Life at its origin was a radical novelty in the formerly lifeless world. Human mind was another radical novelty. Man, a species endowed with mind, or consciousness, or self-awareness -- call this unique property by whatever name you choose -- arose from ancestors not endowed with this property. To some philosophers the origin of such novelties is as unbelievable as magic. I can offer two considerations which will make this ‘magic’ perhaps less magical. In the first place, the evolutionary transcendence from the non-living to the living did not require anything like old-fashioned ‘vital force’ suddenly implanted by the Creator. Nor was the transcendence from the non-human due to implantation of a ‘soul.’ Both transcendences were basically like other evolutionary transformations, albeit more radical ones.

In the second place, the transcendences should not be imagined to have been sudden. They took probably millions of years. The transitions from no life to life, and from no mind to mind, were gradual. Our scientific knowledge is, of course, quite insufficient to give anything like satisfactory accounts of these transitions. Biologists as basically different in their philosophical and biological views as W. H. Thorpe and Jacques Monod agree that the origin of life is a difficult, and thus far intractable and unsolved, problem. I concur. However, probably thousands of biologists and biochemists all over the world are now working on this problem. Their working hypothesis is that life arose epigenetically in a lifeless world. Assuming that life always existed is a simplification, but not a helpful simplification.

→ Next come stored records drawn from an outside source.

-- ==== Sys2Proof/Safety.lean ====
section
/-! DEFINITION. The terms that claims use: what an instruction leaves as it was (frames), what a safe state is (the
invariant that every step keeps) and what a fault of an instruction may be. -/

namespace Sys2Proof.Machine

/-- The memory of the state is in canonical form. -/
abbrev State.memOk (s : State) : Prop := Memory.wf s.cfg.font s.mem = true

/-! ### Frames -/

/-- The parts of the state, besides the general registers, that some instruction may write. -/
inductive Part where
  /-- The program counter. -/
  | pc
  /-- The index register I. -/
  | index
  /-- STACK and SP. -/
  | stack
  /-- DT and DT_LAST. -/
  | delay
  /-- ST and ST_LAST. -/
  | sound
  /-- Some byte of memory. -/
  | memory
  /-- Some cell of the display. -/
  | display
  deriving DecidableEq, Repr

/-- Every byte of memory reads as before. -/
def SameMemory (s t : State) : Prop := ∀ a, t.readByte a = s.readByte a

/-- Every byte of memory reads as before, except the `n` bytes from `lo`. -/
def SameMemoryBut (lo n : Nat) (s t : State) : Prop := ∀ a, ¬(lo ≤ a ∧ a < lo + n) → t.readByte a = s.readByte a

/-- Every cell of the display is as before. -/
def SameDisplay (s t : State) : Prop := ∀ x y, t.cell x y = s.cell x y

/-- What no instruction may write: the keypad (R34), the configuration (R9), RUN and FAULT (R38) and the inputs that
the host has supplied. -/
def SameHostSide (s t : State) : Prop :=
  t.key = s.key ∧ t.cfg = s.cfg ∧ t.run = s.run ∧ t.now = s.now ∧ t.rnd = s.rnd ∧ t.inputs = s.inputs ∧
    t.freeIdx = s.freeIdx

/-- From `s` to `t` nothing has changed but the registers of the list `rs` and the parts of the list `ps`. -/
structure Frame (rs : List Reg) (ps : List Part) (s t : State) : Prop where
  regs : ∀ r, r ∉ rs → t.reg r = s.reg r
  pc : Part.pc ∉ ps → t.pc = s.pc
  index : Part.index ∉ ps → t.i = s.i
  stack : Part.stack ∉ ps → t.sp = s.sp ∧ t.stack = s.stack
  delay : Part.delay ∉ ps → t.dt = s.dt ∧ t.dtLast = s.dtLast
  sound : Part.sound ∉ ps → t.st = s.st ∧ t.stLast = s.stLast
  memory : Part.memory ∉ ps → SameMemory s t
  display : Part.display ∉ ps → SameDisplay s t
  host : SameHostSide s t

/-! ### What each instruction writes -/

/-- The general registers an instruction may write in the state after its fetch (10_state.md R22): its destination, and
VF where it writes a flag (R21). -/
def regsWritten (i : Instr) (s : State) : List Reg :=
  match i with
  | .ldByte x _ | .addByte x _ | .rnd x _ => [x]
  | .ldReg x _ | .orReg x _ | .andReg x _ | .xorReg x _ => [x]
  | .addReg x _ | .sub x _ | .shr x _ | .subn x _ | .shl x _ => [x, VF]
  | .drw _ _ _ => [VF]
  | .ldFromDelay x => [x]
  | .ldKey x => if lowestKey s = none then [] else [x]
  | .loadRegs x => regsUpTo x
  | .cls | .ret | .jp _ | .call _ | .seByte _ _ | .sneByte _ _ | .seReg _ _ | .sneReg _ _ => []
  | .ldIndex _ | .jpOffset _ | .skp _ | .sknp _ | .ldDelay _ | .ldSound _ => []
  | .addIndex _ | .ldFont _ | .ldBcd _ | .storeRegs _ => []

/-- The other parts of the state an instruction may write: the pc (R24), I (R27), the stack (R31), the timers (R32),
memory (20_memory.md R51) and the display (R35). -/
def partsWritten (i : Instr) (s : State) : List Part :=
  match i with
  | .ret | .call _ => [.pc, .stack]
  | .jp _ | .jpOffset _ => [.pc]
  | .seByte _ _ | .sneByte _ _ | .seReg _ _ | .sneReg _ _ | .skp _ | .sknp _ => [.pc]
  | .ldKey _ => if lowestKey s = none then [.pc] else []
  | .ldIndex _ | .addIndex _ | .ldFont _ => [.index]
  | .ldBcd _ => [.memory]
  | .storeRegs _ => if s.cfg.quirkIndexInc = .yes then [.memory, .index] else [.memory]
  | .loadRegs _ => if s.cfg.quirkIndexInc = .yes then [.index] else []
  | .cls | .drw _ _ _ => [.display]
  | .ldDelay _ => [.delay]
  | .ldSound _ => [.sound]
  | .ldByte _ _ | .addByte _ _ | .ldReg _ _ | .orReg _ _ | .andReg _ _ | .xorReg _ _ => []
  | .addReg _ _ | .sub _ _ | .shr _ _ | .subn _ _ | .shl _ _ | .rnd _ _ | .ldFromDelay _ => []

/-- How many bytes from I on an instruction stores (43_index_memory.md R175, R177): the addresses that `execLdBcd` and
`storeEach` write to. -/
def bytesStored (i : Instr) : Nat :=
  match i with
  | .ldBcd _ => 3
  | .storeRegs x => x.val + 1
  | .cls | .ret | .jp _ | .call _ | .seByte _ _ | .sneByte _ _ | .seReg _ _ | .ldByte _ _ | .addByte _ _ => 0
  | .ldReg _ _ | .orReg _ _ | .andReg _ _ | .xorReg _ _ | .addReg _ _ | .sub _ _ | .shr _ _ | .subn _ _ => 0
  | .shl _ _ | .sneReg _ _ | .ldIndex _ | .jpOffset _ | .rnd _ _ | .drw _ _ _ | .skp _ | .sknp _ => 0
  | .ldFromDelay _ | .ldKey _ | .ldDelay _ | .ldSound _ | .addIndex _ | .ldFont _ | .loadRegs _ => 0

/-- Whether an instruction writes the stack entry `k`: 2NNN writes STACK[SP], and 00EE keeps them all
(10_state.md R29). -/
def stackEntryWritten (i : Instr) (s : State) (k : Fin 16) : Bool :=
  match i with
  | .call _ => decide (k.val = s.sp.val)
  | .cls | .ret | .jp _ | .seByte _ _ | .sneByte _ _ | .seReg _ _ | .ldByte _ _ | .addByte _ _ => false
  | .ldReg _ _ | .orReg _ _ | .andReg _ _ | .xorReg _ _ | .addReg _ _ | .sub _ _ | .shr _ _ | .subn _ _ => false
  | .shl _ _ | .sneReg _ _ | .ldIndex _ | .jpOffset _ | .rnd _ _ | .drw _ _ _ | .skp _ | .sknp _ => false
  | .ldFromDelay _ | .ldKey _ | .ldDelay _ | .ldSound _ | .addIndex _ | .ldFont _ | .ldBcd _ => false
  | .storeRegs _ | .loadRegs _ => false

/-- The pc after the execute phase, by the table of 10_state.md R24, in the state after the fetch, whose pc is
ia + 2. -/
def pcAfter (i : Instr) (s : State) : Word :=
  match i with
  | .jp nnn | .call nnn => nnn
  | .ret => s.stack[s.sp.val - 1]'(by omega)
  | .jpOffset nnn =>
    match s.cfg.quirkJump with
    | .original => nnn + zext16 (s.reg 0)
    | .superchip => nnn + zext16 (s.reg (offsetReg nnn))
  | .seByte x nn => if s.reg x = nn then s.ia + 4 else s.ia + 2
  | .sneByte x nn => if s.reg x = nn then s.ia + 2 else s.ia + 4
  | .seReg x y => if s.reg x = s.reg y then s.ia + 4 else s.ia + 2
  | .sneReg x y => if s.reg x = s.reg y then s.ia + 2 else s.ia + 4
  | .skp x => if s.key[lowNibble (s.reg x)] then s.ia + 4 else s.ia + 2
  | .sknp x => if s.key[lowNibble (s.reg x)] then s.ia + 2 else s.ia + 4
  | .ldKey _ => if ∃ k : Fin 16, s.key[k] = true then s.ia + 2 else s.ia
  | .cls | .ldByte _ _ | .addByte _ _ | .ldReg _ _ | .orReg _ _ | .andReg _ _ | .xorReg _ _ => s.ia + 2
  | .addReg _ _ | .sub _ _ | .shr _ _ | .subn _ _ | .shl _ _ | .ldIndex _ | .rnd _ _ | .drw _ _ _ => s.ia + 2
  | .ldFromDelay _ | .ldDelay _ | .ldSound _ | .addIndex _ | .ldFont _ | .ldBcd _ => s.ia + 2
  | .storeRegs _ | .loadRegs _ => s.ia + 2

/-- An outcome with its next state changed by a function; a fault or a refusal stays. -/
def mapNext (f : State → State) : Result → Result
  | .next t => .next (f t)
  | .fault r => .fault r
  | .refused r => .refused r

/-! ### Sprites -/

/-- The sprite of `rows` rows at (x0, y0), its bytes at I onwards, has a 1 bit on the cell (x, y) of the canvas
(44_display.md R192, R193): column `x - x0` of the byte at `I + (y - y0)`. -/
def spriteCovers (s : State) (x0 y0 rows : Nat) (x : Fin 64) (y : Fin 32) : Bool :=
  decide (x0 ≤ x.val ∧ x.val < x0 + 8 ∧ y0 ≤ y.val ∧ y.val < y0 + rows) &&
    spriteBit (s.readByte (s.i.toNat + (y.val - y0))) (x.val - x0)

/-- The cells that DXYN with these operands flips in the state `s`. -/
def drawCovers (x y : Reg) (n : Nat) (s : State) (cx : Fin 64) (cy : Fin 32) : Bool :=
  spriteCovers s (spriteColumn x s) (spriteRow y s) (spriteRows y n s) cx cy

/-- Whether an instruction writes the cell (cx, cy): 00E0 every cell, DXYN the cells its sprite covers
(44_display.md R191, R193). -/
def cellWritten (i : Instr) (s : State) (cx : Fin 64) (cy : Fin 32) : Bool :=
  match i with
  | .cls => true
  | .drw x y n => drawCovers x y n s cx cy
  | .ret | .jp _ | .call _ | .seByte _ _ | .sneByte _ _ | .seReg _ _ | .ldByte _ _ | .addByte _ _ => false
  | .ldReg _ _ | .orReg _ _ | .andReg _ _ | .xorReg _ _ | .addReg _ _ | .sub _ _ | .shr _ _ | .subn _ _ => false
  | .shl _ _ | .sneReg _ _ | .ldIndex _ | .jpOffset _ | .rnd _ _ | .skp _ | .sknp _ => false
  | .ldFromDelay _ | .ldKey _ | .ldDelay _ | .ldSound _ | .addIndex _ | .ldFont _ | .ldBcd _ => false
  | .storeRegs _ | .loadRegs _ => false

/-- Every byte that DXYN with these operands reads lies in memory: no row is drawn, or the last drawn row's byte is at
0xFFF or below (R192). -/
def drawInRange (y : Reg) (n : Nat) (s : State) : Prop :=
  spriteRows y n s = 0 ∨ s.i.toNat + (spriteRows y n s - 1) ≤ 0xFFF

/-! ### The invariant -/

/-- What holds of the core between steps, from reset on, while it runs and the host keeps its duty. -/
structure State.Inv (s : State) : Prop where
  /-- Memory is in canonical form. -/
  mem : s.memOk
  /-- The core is RUNNING (R108). -/
  running : s.run = .running
  /-- The largest value the pc can reach is 0x10FE (R25). -/
  pc : s.pc.toNat ≤ 0x10FE
  /-- A pushed return address is at most 0x1000 (R123). -/
  stack : ∀ k : Fin 16, s.stack[k].toNat ≤ 0x1000
  /-- The configuration is a legal one (R42). -/
  cfg : s.cfg.wf = true
  /-- DT was last set or decremented no later than the latest reading (R33, R104). -/
  delay : s.dtLast ≤ s.now
  /-- ST was last set or decremented no later than the latest reading (R33, R104). -/
  sound : s.stLast ≤ s.now
  /-- The readings that wait never decrease (R104). -/
  duty : s.hostDuty = true

/-! ### Faults of instructions -/

/-- The fault that an instruction's own rule can raise in the state after its fetch, with its record: StackOverflow of
2NNN, StackUnderflow of 00EE, AddressOutOfRange of DXYN, FX33, FX55 and FX65; none of any other
(60_exceptions.md R230, R235). -/
def isOwnFault (i : Instr) (s : State) (f : Fault) : Prop :=
  match i with
  | .call _ => f = .stackOverflow (encode i) s.ia
  | .ret => f = .stackUnderflow (encode i) s.ia
  | .drw _ _ _ | .ldBcd _ | .storeRegs _ | .loadRegs _ =>
    f = .addressOutOfRange (encode i) s.ia (max s.i.toNat 0x1000)
  | .cls | .jp _ | .seByte _ _ | .sneByte _ _ | .seReg _ _ | .ldByte _ _ | .addByte _ _ | .ldReg _ _ => False
  | .orReg _ _ | .andReg _ _ | .xorReg _ _ | .addReg _ _ | .sub _ _ | .shr _ _ | .subn _ _ | .shl _ _ => False
  | .sneReg _ _ | .ldIndex _ | .jpOffset _ | .rnd _ _ | .skp _ | .sknp _ | .ldFromDelay _ | .ldKey _ => False
  | .ldDelay _ | .ldSound _ | .addIndex _ | .ldFont _ => False

end Sys2Proof.Machine
end

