theorem decodeWord_andReg {w : Word} (h : w &&& 0xF00F#16 = 0x8002#16) : decodeWord w = some (.andReg (fieldX w) (fieldY w)) := by
  have hf : family w = 0x8#4 := (fields_of_F00F h).1.trans (by decide)
  have hn : fieldN w = 0x2#4 := (fields_of_F00F h).2.trans (by decide)
  simp [decodeWord, decodeFamily8, hf, hn]

theorem decodeWord_xorReg {w : Word} (h : w &&& 0xF00F#16 = 0x8003#16) : decodeWord w = some (.xorReg (fieldX w) (fieldY w)) := by
  have hf : family w = 0x8#4 := (fields_of_F00F h).1.trans (by decide)
  have hn : fieldN w = 0x3#4 := (fields_of_F00F h).2.trans (by decide)
  simp [decodeWord, decodeFamily8, hf, hn]

theorem decodeWord_addReg {w : Word} (h : w &&& 0xF00F#16 = 0x8004#16) : decodeWord w = some (.addReg (fieldX w) (fieldY w)) := by
  have hf : family w = 0x8#4 := (fields_of_F00F h).1.trans (by decide)
  have hn : fieldN w = 0x4#4 := (fields_of_F00F h).2.trans (by decide)
  simp [decodeWord, decodeFamily8, hf, hn]

theorem decodeWord_sub {w : Word} (h : w &&& 0xF00F#16 = 0x8005#16) : decodeWord w = some (.sub (fieldX w) (fieldY w)) := by
  have hf : family w = 0x8#4 := (fields_of_F00F h).1.trans (by decide)
  have hn : fieldN w = 0x5#4 := (fields_of_F00F h).2.trans (by decide)
  simp [decodeWord, decodeFamily8, hf, hn]

theorem decodeWord_shr {w : Word} (h : w &&& 0xF00F#16 = 0x8006#16) : decodeWord w = some (.shr (fieldX w) (fieldY w)) := by
  have hf : family w = 0x8#4 := (fields_of_F00F h).1.trans (by decide)
  have hn : fieldN w = 0x6#4 := (fields_of_F00F h).2.trans (by decide)
  simp [decodeWord, decodeFamily8, hf, hn]

theorem decodeWord_subn {w : Word} (h : w &&& 0xF00F#16 = 0x8007#16) : decodeWord w = some (.subn (fieldX w) (fieldY w)) := by
  have hf : family w = 0x8#4 := (fields_of_F00F h).1.trans (by decide)
  have hn : fieldN w = 0x7#4 := (fields_of_F00F h).2.trans (by decide)
  simp [decodeWord, decodeFamily8, hf, hn]

theorem decodeWord_shl {w : Word} (h : w &&& 0xF00F#16 = 0x800E#16) : decodeWord w = some (.shl (fieldX w) (fieldY w)) := by
  have hf : family w = 0x8#4 := (fields_of_F00F h).1.trans (by decide)
  have hn : fieldN w = 0xE#4 := (fields_of_F00F h).2.trans (by decide)
  simp [decodeWord, decodeFamily8, hf, hn]

theorem decodeWord_sneReg {w : Word} (h : w &&& 0xF00F#16 = 0x9000#16) : decodeWord w = some (.sneReg (fieldX w) (fieldY w)) := by
  have hf : family w = 0x9#4 := (fields_of_F00F h).1.trans (by decide)
  have hn : fieldN w = 0x0#4 := (fields_of_F00F h).2.trans (by decide)
  simp [decodeWord, hf, hn]

theorem decodeWord_ldIndex {w : Word} (h : w &&& 0xF000#16 = 0xA000#16) : decodeWord w = some (.ldIndex (fieldNNN w)) := by
  have hf : family w = 0xA#4 := (family_of_F000 h).trans (by decide)
  simp [decodeWord, hf]

theorem decodeWord_jpOffset {w : Word} (h : w &&& 0xF000#16 = 0xB000#16) : decodeWord w = some (.jpOffset (fieldNNN w)) := by
  have hf : family w = 0xB#4 := (family_of_F000 h).trans (by decide)
  simp [decodeWord, hf]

The origins of life and mind are indeed miraculous. Do not forget, however, that many other biological phenomena also strike us as wondrous and awesome. Consider the origin and development of mind in a human child. A miracle indeed! But no more miraculous than the origin of mind in human evolution. A newborn infant has a potentiality of developing mind, and self-awareness, but this potentiality can be realized only by way of a slow and gradual process of maturation. As pointed out above, a potentiality of mind must have been present in all ancestors of the human species, down to the primordial life. The analogy between the evolutionary origin and the maturation of mind in a growing child must not, to be sure, be pushed too far. Ontogenetic and phylogenetic potentialities are fundamentally different. Ontogeny is a product of phylogeny, not vice versa, as some people wrongly assumed. The alternative to realization of many ontogenetic potentialities is death; a child either grows up or dies. Not so with phylogenetic potentialities. In the first place, these potentialities are innumerable. Secondly, a great majority of the potentialities are never realized. Novelty may emerge or not emerge. This is not due to some intrinsic biological indeterminacy, but rather to an overwhelming complexity of very numerous interacting causal chains. You may see here a precursor of freedom on the human level.